Caterina, da Ecate, che nella mitologia della greca antica era originariamente una divinità legata alla terra e all’autogenerazione, poi diventata dea delle scelte, degli inferi, della notte e della luna.
Ma anche Caterina dall’aggettivo greco katharos, puro. Insomma, un mix di onestà e mistero.
Non ho avuto un’educazione molto religiosa, ma sono siciliana e in Sicilia, tradizionalmente, si tiene molto a festeggiare gli onomastici; nella mia famiglia, tra tutte le Sante Caterine, da sempre, credo, festeggiamo il nostro onomastico il 25 novembre, giorno di Santa Caterina d’Alessandria.
Nonostante la mia distanza dai sistemi religiosi, la figura di questa santa mi ha sempre molto affascinato.
La leggenda, infatti, vuole che Caterina fosse una nobildonna, molto istruita, conosciuta per la propria saggezza.
Richiesta in moglie da diversi pretendenti, rifiutò di unirsi in matrimonio, decidendo di preservare la propria indipendenza (o, secondo l’interpretazione religiosa, il proprio rapporto esclusivo con Dio).
Di lei si infatuò anche un potente uomo pagano, che cercò di convertirla, inviandole i suoi più eruditi dottori; ma fu la saggia Caterina, grazie a un discorso pieno di convincimento, che riuscì a persuadere i messi del gran signore ad abbandonare la loro fede.
Contemporaneamente, riservò al ricco padrone un gran bel due picche.

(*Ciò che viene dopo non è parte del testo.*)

/-! ## The length of an instruction (R63) -/

/-- Settles O6: the legal half is `decode_cons_ok_iff_append` at the opcode of the instruction decoded; the illegal half stops
at `decodeWord_of_not_legalOpcode`. -/
theorem lengthFromOpcodeAlone : Obligations.LengthFromOpcodeAlone := by
  refine fun cfg w ps => ⟨fun i rest h => ?_, fun hnone => ?_⟩
  · obtain ⟨⟨-, hop, hm, -⟩, rfl⟩ := decode_cons_ok_iff_append.mp h
    have hlen : (i.operands.map (fun p => p.2.param)).length = i.nparams := List.length_map _
    have hkinds : paramKinds (opcodeField w) = some (i.operands.map Prod.fst) := hop ▸ paramKinds_opcode i
    refine ⟨hkinds, (List.take_left' hlen).symm, (List.drop_left' hlen).symm, fun k hk => ?_⟩
    exact ((decodeMode_ok_iff ..).mp (hm k hk)).1.symm
  · have hop : ¬ legalOpcode (opcodeField w) := paramKinds_eq_none_iff.mp hnone
    simp only [decode, decodeWord_of_not_legalOpcode _ _ _ hop]

end Sys2Proof
end

section
/-! SUPPORT. How a step ends in a fault of phase D (R66, R157), and what each mode of an operand resolves to (R65, R86, R87). -/

namespace Sys2Proof.Machine

open Sys2Proof.Claims

variable {s : State} {w : Int} {e : Raise}

/-- A fetched word that the decoder refuses ends the step in the decoder's fault, with the word recorded. -/
theorem step_entersFault_of_decodeFetched_error (hs : active s) (hw : fetches s w) (he : s.decodeFetched w = .error e) :
    entersFault (step s) s e.kind (some w) e.param e.mode e.addr := by
  obtain ⟨hpc, rfl⟩ := hw
  have hfetch : s.resume.fetchDecode = .error e := by rw [State.fetchDecode_resume, State.fetchDecode_eq, if_pos hpc, he]
  rw [entersFault, step_active s ((ExecState.terminal_eq_false s.st).mpr hs), stepInstr_of_error _ _ hfetch,
    State.faultEntry_resume, State.faultEntry, s.wordAtPc_of_inBounds hpc]

/-- There is no return from a fault (R159). -/
theorem step_of_entersFault {o : Host.Outcome State Fault Refusal} {kind : FaultKind} {word : Option Int}
    {param : Option Nat} {mode addr : Option Int} (h : entersFault o s kind word param mode addr) {t : State}
    (ht : o = .next t) : step t = .next t := by
  cases h.symm.trans ht
  exact step_terminal _ rfl

/-- Settles O7: the decoder refuses the word before it reads a mode digit, and its fault ends the step. -/
theorem illegalOpcodeFaults : Obligations.IllegalOpcodeFaults := by
  refine ⟨fun s w hs hw hop => ?_, not_legalOpcode_opcodeField_iff⟩
  have hfault := step_entersFault_of_decodeFetched_error hs hw (decodeWord_of_not_legalOpcode _ _ _ hop)
  exact ⟨hfault, fun t ht => step_of_entersFault hfault ht⟩

/-! ## Operands (R65) -/

/-- `MemRead` with its bounds check written out (R43). -/
theorem State.memRead_eq (s : State) (a : Int) (param : Option Nat) :
    s.memRead a param = if 0 ≤ a ∧ a < (s.cfg.cap : Int) then .ok (s.mem.get a.toNat)
      else .error { kind := .outOfBounds, param := param, addr := some a } := by
  simp only [State.memRead, State.inBounds_iff, raiseOutOfBounds]

/-- The check of a write address written out (R87). -/
theorem State.checkedAddress_eq (s : State) (i : Nat) (a : Int) :
    s.checkedAddress i a = if 0 ≤ a ∧ a < (s.cfg.cap : Int) then .ok a
      else .error { kind := .outOfBounds, param := some i, addr := some a } := by
  simp only [State.checkedAddress, State.inBounds_iff, raiseOutOfBounds]

/-- Settles O12: each mode is one access at its effective address, or none. -/
theorem operandModesResolve : Obligations.OperandModesResolve :=
  fun s i p => ⟨s.memRead_eq p (some i), rfl, s.memRead_eq (s.rb + p) (some i),
    s.checkedAddress_eq i p, rfl, s.checkedAddress_eq i (s.rb + p)⟩

end Sys2Proof.Machine
end

section
/-! SUPPORT. The step from an active state (R80 to R85): which instruction it runs, where it enters a fault, and the four ends it
has (`step_ends`). -/

namespace Sys2Proof.Machine

open Sys2Proof.Claims

variable {s t : State} {i : Instr} {e : Raise}

/-! ## Fetch and decode (R83 to R85) -/

theorem step_of_active (hs : active s) : step s = stepInstr s.resume :=
  step_active s ((ExecState.terminal_eq_false s.st).mpr hs)

theorem step_of_fetchDecode_ok (hs : active s) (h : s.fetchDecode = .ok i) : step s = exec i s.resume := by
  rw [step_of_active hs, stepInstr_of_ok s.resume i h]

theorem step_of_fetchDecode_error (hs : active s) (h : s.fetchDecode = .error e) : step s = .next (s.faultEntry e) := by
  rw [step_of_active hs, stepInstr_of_error s.resume e h, State.faultEntry_resume]

/-- Settles O10: out of bounds the fetch raises, and its fault entry ends the step; in bounds it reads. -/
theorem fetchOutOfBoundsFaults : Obligations.FetchOutOfBoundsFaults := by
  refine fun s hs => ⟨fun hpc => ?_, fun h0 hcap => ?_⟩
  · have hout : s.inBounds s.pc = false := State.inBounds_eq_false_iff.mpr hpc
    have hfetch : s.fetchDecode = .error (raiseOutOfBounds s.pc none) := by simp [State.fetchDecode_eq, hout]
    rw [entersFault, step_of_fetchDecode_error hs hfetch, State.faultEntry, s.wordAtPc_of_outOfBounds hout]
    rfl
  · rw [State.fetch_eq, if_pos ((s.inBounds_iff s.pc).mpr ⟨h0, hcap⟩)]

/-- Settles O11: `decode` on the words at `pc` answers as phases F and D do (`State.decodeFetched_ok_iff`,
`State.decodeFetched_error_iff`). -/
theorem stepRunsDecodedInstruction : Obligations.StepRunsDecodedInstruction := by
  refine fun s hs hpc => ⟨fun i rest h => ?_, fun r h => ?_⟩
  · have hi : s.fetchDecode = .ok i := by
      rw [State.fetchDecode_eq, if_pos hpc]
      exact (s.decodeFetched_ok_iff i).mpr ⟨rest, h⟩
    exact step_of_fetchDecode_ok hs hi
  · exact step_entersFault_of_decodeFetched_error hs ⟨hpc, rfl⟩ ((s.decodeFetched_error_iff r).mpr h)

/-! ## The execution state after an instruction (R82) -/

/-- `st` after an instruction that completes: left, but by a starved input and by a halt, which change nothing else. -/
theorem effect_st (h : s.effect i = .ok t) :
    t.st = s.st ∨ (∃ d, i = .input d ∧ s.inputs = [] ∧ t = s.suspend) ∨ (i = .halt ∧ t = s.stop) := by
  rcases effect_ok_cases s t i h with ⟨d, v, -, -, -, rfl, -⟩ | ⟨d, rfl, -, -, rfl⟩ | ⟨a, -, rfl⟩ | ⟨a, b, -, rfl | rfl⟩ |
    ⟨a, r, -, -, rfl⟩ | ⟨rfl, rfl⟩
  case inr.inl =>
    rcases s.takeInput_cases (s.effectiveAddress d) with ⟨hin, heq⟩ | ⟨v, vs, -, heq⟩
    · exact .inr (.inl ⟨d, rfl, hin, heq⟩)
    · exact .inl (by rw [heq]; rfl)
  case inr.inr.inr.inr.inr => exact .inr (.inr ⟨rfl, rfl⟩)
  all_goals exact .inl rfl

/-- An input that resolves suspends where `inputs` is empty. -/
theorem exec_input_starved {d : Operand} (hin : s.inputs = []) (hp : s.paramsInBounds 1) (hd : s.writable d = true) :
    exec (.input d) s = .next s.suspend := by
  rw [exec_eq_complete, (effect_input_ok_iff s _ d).mpr ⟨⟨hp, hd⟩, rfl⟩, s.takeInput_nil _ hin, State.complete_ok]

/-- An instruction that ends `Waiting` from `Ready` is a starved input, resolved. -/
theorem exec_waiting (hs : s.st = .ready) (h : exec i s = .next t) (ht : t.st = .waiting) :
    t = s.suspend ∧ ∃ d, i = .input d ∧ s.inputs = [] ∧ s.paramsInBounds 1 ∧ s.writable d = true := by
  rw [exec_eq_complete, State.complete_eq_next] at h
  rcases h with h | ⟨e, -, rfl⟩
  · rcases effect_st h with hst | ⟨d, rfl, hin, rfl⟩ | ⟨-, rfl⟩
    · simp [hst, hs] at ht
    · obtain ⟨⟨hp, hd⟩, -⟩ := (effect_input_ok_iff s _ d).mp h
      exact ⟨rfl, d, rfl, hin, hp, hd⟩
    · cases ht
  · cases ht

theorem exec_output_st {a : Operand} (h : exec (.output a) s = .next t) : t.st = s.st ∨ t.st = .faulted := by
  rw [exec_eq_complete, State.complete_eq_next] at h
  rcases h with h | ⟨e, -, rfl⟩
  · obtain ⟨-, rfl⟩ := (effect_output_ok_iff s t a).mp h
    exact .inl rfl
  · exact .inr rfl

/-- Settles O31: `exec_waiting` one way, `exec_input_starved` the other. -/
theorem onlyStarvedInputSuspends : Obligations.OnlyStarvedInputSuspends := by
  refine fun i s t hs h => ⟨⟨fun ht => (exec_waiting hs h ht).2, ?_⟩, fun ht => (exec_waiting hs h ht).1, ?_⟩
  · rintro ⟨d, rfl, hin, hp, hd⟩
    rw [exec_input_starved hin hp hd] at h
    cases h
    rfl
  · rintro a rfl
    exact hs ▸ exec_output_st h

/-- How a step ends from an active state (R82): the instruction at `pc` completes, an input starves, a halt stops, or a fault is
entered. -/
theorem step_ends (hs : active s) (h : step s = .next t) :
    (∃ i, s.fetchDecode = .ok i ∧ exec i s.resume = .next t ∧ t.st = .ready) ∨
      (∃ d, s.fetchDecode = .ok (.input d) ∧ s.inputs = [] ∧ t = s.suspend) ∨
      (s.fetchDecode = .ok .halt ∧ t = s.stop) ∨
      ∃ e, t = s.faultEntry e := by
  rw [step_of_active hs] at h
  rcases stepInstr_cases s.resume t h with ⟨e, -, rfl⟩ | ⟨i, hi, heff | ⟨e, -, rfl⟩⟩
  · exact .inr (.inr (.inr ⟨e, rfl⟩))
  · rcases effect_st heff with hst | ⟨d, rfl, hin, rfl⟩ | ⟨rfl, rfl⟩
    · exact .inl ⟨i, hi, by rw [exec_eq_complete, heff, State.complete_ok], hst⟩
    · exact .inr (.inl ⟨d, hi, hin, rfl⟩)
    · exact .inr (.inr (.inl ⟨hi, rfl⟩))
  · exact .inr (.inr (.inr ⟨e, rfl⟩))

theorem exists_step_eq_next (hs : active s) : ∃ t, step s = .next t := by
  rw [step_of_active hs]
  exact stepInstr_next s.resume

/-- Settles O34: a step answers a next state (`exists_step_eq_next`), which is one of the ends of `step_ends`. -/
theorem stepHasFourOutcomes : Obligations.StepHasFourOutcomes := by
  refine ⟨fun s hs => ?_, exec_next⟩
  obtain ⟨t, ht⟩ := exists_step_eq_next hs
  refine ⟨t, ht, ?_⟩
  rcases step_ends hs ht with hready | hwait | hhalt | ⟨e, rfl⟩
  · exact .inl hready
  · exact .inr (.inl hwait)
  · exact .inr (.inr (.inl hhalt))
  · exact .inr (.inr (.inr ⟨_, rfl⟩))

end Sys2Proof.Machine
end

section
/-! SUPPORT. The run (R80, R81, R91, R93), by one equation: `run` with one more step of fuel is a step, and the run from there
while the state is `Ready` (`run_succ_of_step`). -/

namespace Sys2Proof.Machine

open Sys2Proof.Claims

variable {s t u : State} {n k : Nat}

/-! ## Terminal states (R81) -/

theorem run_terminal (n : Nat) (h : s.st.terminal = true) : run n s = some s :=
  if_pos h

theorem run_core_terminal (n : Nat) (h : s.st.terminal = true) : Host.Core.run core n s = .next s := by
  induction n with
  | zero => rfl
  | succ n ih => rw [run_core_succ n s s (step_terminal s h), ih]

/-- Settles O33: a step and a run are both the identity there. -/
theorem terminalStatesNeverChange : Obligations.TerminalStatesNeverChange := by
  intro s hs
  have hterm : s.st.terminal = true := (ExecState.terminal_eq_true s.st).mpr hs
  exact ⟨fun n => run_core_terminal n hterm, fun n => run_terminal n hterm⟩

L’orgoglio di maschio ferito anche allora conduceva ad azioni estreme, e infatti l’ “innamorato” (se così si può chiamare) respinto, si vendicò, tentando di uccidere Catarina attraverso il martirio della ruota; ma dato che per intercessione divina la ruota si ruppe, le fece tagliare la testa.
Caterina nei secoli, riscosse una forte devozione polare; ho ritrovato che in alcune realtà sociali è stata ritenuta protettrice, tra le altre cose, delle donne studiose e delle zitelle.
Zitelle… quanto ci sarebbe da scrivere, analizzando questo termine connotato in maniera così svilente e negativa.
Zitella: nell’uso comune, donna che non è riuscita a trovare un uomo e a sposarsi. Come se l’obiettivo di ogni donna, per essere socialmente accetta, fosse esclusivamente quello di essere legata a un uomo.
Questo secondo la mentalità dominante del patriarcato.
E se la parola zitella fosse invece rivalutata, proprio alla luce della leggenda di Caterina d’Alessandria? Una donna consapevole, che sceglie, anche a costo della propria vita, di non rinunciare a sé stessa e ai propri valori per un uomo.
Ripeto, anche se non sono religiosa, quanto sono fiera di portare il nome di questa leggendaria donna; e quanto mi intriga che sia stata una santa tanto venerata: forse perché il suo culto, inconsciamente, veicolava le istanze dell’autodeterminazione delle donne? Istanze che, magari, risultava difficile ammettere e accettare socialmente, ma che venivano espresse in maniera simbolica attraverso la venerazione di Caterina d’Alessandria, questa santa morta per femminicidio. Chissà…
Ma il 25 novembre è un giorno significativo anche perché commemora altre grandi donne che si sono battute per la libertà, a costo della loro stessa esistenza: le sorelle Mirabal, Patria Mercedes, María Argentina Minerva e Antonia María Teresa, dette Las Mariposas brutalmente assassinate il 25 novembre del 1960 in quanto oppositrici politiche alla dittatura che oppresse la Repubblica Dominicana per quasi 30 anni.
E proprio in loro onore, la data del 25 novembre è stata scelta dall’Assemblea Generale dell’ONU come giornata Giornata internazionale per l’eliminazione della violenza contro le donne.
Violenza fisica, psicologica, simbolica, culturale, economica; violenza sia sociale che privata…
Ecco che anche la poesia può dare un contributo, in questa giornata: ricordando il coraggio delle Mariposas, rievocando l’integrità di Caterina, ma anche la protezione di Ecate, che presiede su ogni nostra scelta.
Perché il coraggio delle donne, è sempre poesia, ed è quello che oggi ci porta a dire: BASTA VIOLENZA CONTRO LE DONNE. ORA E PER SEMPRE.